Десять-двенадцать лет спустя, когда Федерико, уже молодой человек, будет записывать эти воспоминания, его чувства будут так же свежи, как тогда. Он еще не знает, что вскоре станет поэтом, драматургом, музыкантом, рисовальщиком, художником и бунтарем, — в этих строках он просто оставил нам свидетельство о том, что у него было счастливое, защищенное детство, полное нежности. И что он был любимым ребенком.
Любовь и нежность, заполнявшие детство Федерико, он пронесет с собой по жизни: это память о соседках-крестьянках, у которых ему, совсем еще малышу, доводилось «оставаться на сиесту» — «кокон ласковых рук» этих добрых женщин будет часто вспоминаться ему. Он, как воочию, видит и крестьянские «пиршества» — кукурузные лепешки, обжаренные с ямайским перцем, традиционные «migas», которые и в наши дни составляют главную прелесть некоторых андалузских харчевен. Федерико, словно наяву, чувствует ласки этих простых людей и особенно — их старого деревенского пастуха. Ребенком он карабкался ему на колени, и старик пересказывал ему старинные легенды гор и долин. «Я сладко засыпал под сказания моего доброго крестного — пастуха», — вспоминал поэт. Смерть старика стала его первым настоящим детским горем. В жилище покойного, видя здесь в печали и свою мать, он впервые дал волю горьким слезам. Он скажет потом об этом мощной лорковской фразой, в которой обнажилась вся его обостренная чувствительность: «Мое сердце было раздавлено тисками».

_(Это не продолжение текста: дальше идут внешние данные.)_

theorem egressObserve_keeps {s0 s : State} {x1 x2 x3} (h : Keeps s0 s) :
    Keeps s0 (egressObserve x1 x2 x3 s) := by
  unfold egressObserve
  repeat' first
    | with_reducible assumption
    | with_reducible apply observe_keeps
    | with_reducible apply eptCheck_keeps
    | (simp -zeta only [keeps_mk]; with_reducible refine kept_of _ ?_)
    | with_reducible refine keeps_snd (by with_reducible assumption) ?_
    | with_reducible refine keeps_snd2 (by with_reducible assumption) ?_
    | (intro z; refine (fun (hz : Keeps s0 z) => ?_) ?_; (on_goal 1 => clear_value z); (on_goal 2 => (dsimp -zeta only [z]; clear z)))
    | (intro z; refine (fun (hF : ∀ s, Keeps s0 s → Keeps s0 (z s)) => ?_) ?_; (on_goal 1 => clear_value z); (on_goal 2 => (dsimp -zeta only [z]; clear z; intros)))
    | (intro z; refine (fun (hG : ∀ s y, Keeps s0 s → Keeps s0 (z s y)) => ?_) ?_; (on_goal 1 => clear_value z); (on_goal 2 => (dsimp -zeta only [z]; clear z; intros)))
    | (intro z; refine (fun (hK : ∀ y s, Keeps s0 s → Keeps s0 (z y s)) => ?_) ?_; (on_goal 1 => clear_value z); (on_goal 2 => (dsimp -zeta only [z]; clear z; intros)))
    | intro z
    | lift_lets
    | with_reducible apply hF
    | with_reducible apply hG
    | with_reducible apply hK
    | split
    | dsimp only
    | (clear_value *; split)

theorem egrBlocks_keeps {s0 s : State} {x1 x2} (h : Keeps s0 s) :
    Keeps s0 (egrBlocks x1 x2 s).2 := by
  fun_induction egrBlocks x1 x2 s
  all_goals repeat' first
    | (with_reducible apply_assumption)
    | with_reducible assumption
    | with_reducible apply State.drawNat_keeps
    | with_reducible apply odWrite_keeps
    | with_reducible refine keeps_snd (by with_reducible assumption) ?_
    | with_reducible refine keeps_snd2 (by with_reducible assumption) ?_
    | (intro z; refine (fun (hz : Keeps s0 z) => ?_) ?_; (on_goal 1 => clear_value z); (on_goal 2 => (dsimp -zeta only [z]; clear z)))
    | (intro z; refine (fun (hF : ∀ s, Keeps s0 s → Keeps s0 (z s)) => ?_) ?_; (on_goal 1 => clear_value z); (on_goal 2 => (dsimp -zeta only [z]; clear z; intros)))
    | (intro z; refine (fun (hG : ∀ s y, Keeps s0 s → Keeps s0 (z s y)) => ?_) ?_; (on_goal 1 => clear_value z); (on_goal 2 => (dsimp -zeta only [z]; clear z; intros)))
    | (intro z; refine (fun (hK : ∀ y s, Keeps s0 s → Keeps s0 (z y s)) => ?_) ?_; (on_goal 1 => clear_value z); (on_goal 2 => (dsimp -zeta only [z]; clear z; intros)))
    | intro z
    | lift_lets
    | with_reducible apply hF
    | with_reducible apply hG
    | with_reducible apply hK
    | split
    | dsimp only
    | (clear_value *; split)

theorem egrStore_keeps {s0 s : State} {x1 x2} (h : Keeps s0 s) :
    Keeps s0 (egrStore x1 x2 s).2 := by
  unfold egrStore
  repeat' first
    | with_reducible assumption
    | with_reducible apply egrBlocks_keeps
    | with_reducible apply energy_keeps
    | intro z
    | split
    | dsimp only

theorem landUnicast_keeps {s0 s : State} {x1 x2} (h : Keeps s0 s) :
    Keeps s0 (landUnicast x1 x2 s) := by
  unfold landUnicast
  repeat' first
    | with_reducible assumption
    | with_reducible apply frameGone_keeps
    | with_reducible apply ctxRelease_keeps
    | with_reducible apply pcnt_keeps
    | with_reducible apply State.raise_keeps
    | with_reducible apply egrStore_keeps
    | with_reducible apply egressObserve_keeps
    | with_reducible apply egrEnqueue_keeps
    | with_reducible refine keeps_snd (by with_reducible assumption) ?_
    | with_reducible refine keeps_snd2 (by with_reducible assumption) ?_
    | (intro z; refine (fun (hz : Keeps s0 z) => ?_) ?_; (on_goal 1 => clear_value z); (on_goal 2 => (dsimp -zeta only [z]; clear z)))
    | (intro z; refine (fun (hF : ∀ s, Keeps s0 s → Keeps s0 (z s)) => ?_) ?_; (on_goal 1 => clear_value z); (on_goal 2 => (dsimp -zeta only [z]; clear z; intros)))
    | (intro z; refine (fun (hG : ∀ s y, Keeps s0 s → Keeps s0 (z s y)) => ?_) ?_; (on_goal 1 => clear_value z); (on_goal 2 => (dsimp -zeta only [z]; clear z; intros)))
    | (intro z; refine (fun (hK : ∀ y s, Keeps s0 s → Keeps s0 (z y s)) => ?_) ?_; (on_goal 1 => clear_value z); (on_goal 2 => (dsimp -zeta only [z]; clear z; intros)))
    | intro z
    | lift_lets
    | with_reducible apply hF
    | with_reducible apply hG
    | with_reducible apply hK
    | split
    | dsimp only
    | (clear_value *; split)

theorem execFrameLand_keeps {s0 s t : State} {x1 x2 x3} (h : Keeps s0 s) (e : execFrameLand x1 x2 x3 s = .next t) :
    Keeps s0 t := by
  unfold execFrameLand at e
  refine act_keeps (fun s h => ?_) h e
  repeat' first
    | with_reducible assumption
    | with_reducible apply landUnicast_keeps
    | with_reducible apply State.delCtx_keeps
    | with_reducible apply dropFrame_keeps
    | with_reducible apply laneEnqueue_keeps
    | (simp -zeta only [keeps_mk]; with_reducible refine kept_of _ ?_)
    | with_reducible refine keeps_snd (by with_reducible assumption) ?_
    | with_reducible refine keeps_snd2 (by with_reducible assumption) ?_
    | (intro z; refine (fun (hz : Keeps s0 z) => ?_) ?_; (on_goal 1 => clear_value z); (on_goal 2 => (dsimp -zeta only [z]; clear z)))
    | (intro z; refine (fun (hF : ∀ s, Keeps s0 s → Keeps s0 (z s)) => ?_) ?_; (on_goal 1 => clear_value z); (on_goal 2 => (dsimp -zeta only [z]; clear z; intros)))
    | (intro z; refine (fun (hG : ∀ s y, Keeps s0 s → Keeps s0 (z s y)) => ?_) ?_; (on_goal 1 => clear_value z); (on_goal 2 => (dsimp -zeta only [z]; clear z; intros)))
    | (intro z; refine (fun (hK : ∀ y s, Keeps s0 s → Keeps s0 (z y s)) => ?_) ?_; (on_goal 1 => clear_value z); (on_goal 2 => (dsimp -zeta only [z]; clear z; intros)))
    | intro z
    | lift_lets
    | with_reducible apply hF
    | with_reducible apply hG
    | with_reducible apply hK
    | split
    | dsimp only
    | (clear_value *; split)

В 1934 году в интервью корреспонденту газеты «Критика» в Буэнос-Айресе Лорка вернется в свое детство, которое, в сущности, никогда его и не покидало: «Мои детские чувства по-прежнему во мне. Я не ушел от них». В 36-летнем человеке проснулся восьмилетний ребенок — тот, что жил когда-то в Фуэнте-Вакеросе. Журналист настойчив в своих вопросах — и вот глаза Федерико закрываются, голова откинулась назад, он опять ребенок, да он и не переставал быть ребенком, и перед его мысленным взором — под шорох карандаша в блокноте журналиста, в этом бистро Буэнос-Айреса, — возникает… лепет тополей, которые окружали его дом, обрамляли площадь с церквушкой. Что же они лепечут, эти тополя? Поэт приоткрывает губы, — и изумленный журналист слышит: «Фе-де-ри-ко…» Да, это звучит у него в голове: деревья разговаривают с ним, узнают его, зовут… Маленький мальчик, живущий в нем, разговаривает с природой — ведь она живая! Муравьи, бабочки, ящерицы… Все они потом стали «действующими лицами» в его первой пьесе «Колдовство бабочки» — жаль, что публика не поняла этой пьесы, с ее скорпионами, мурашами и пауками. Для Федерико эти тополя — его друзья, а природа — пространство для общения, тот «дружественный лес», с которым любил общаться и Поль Валери.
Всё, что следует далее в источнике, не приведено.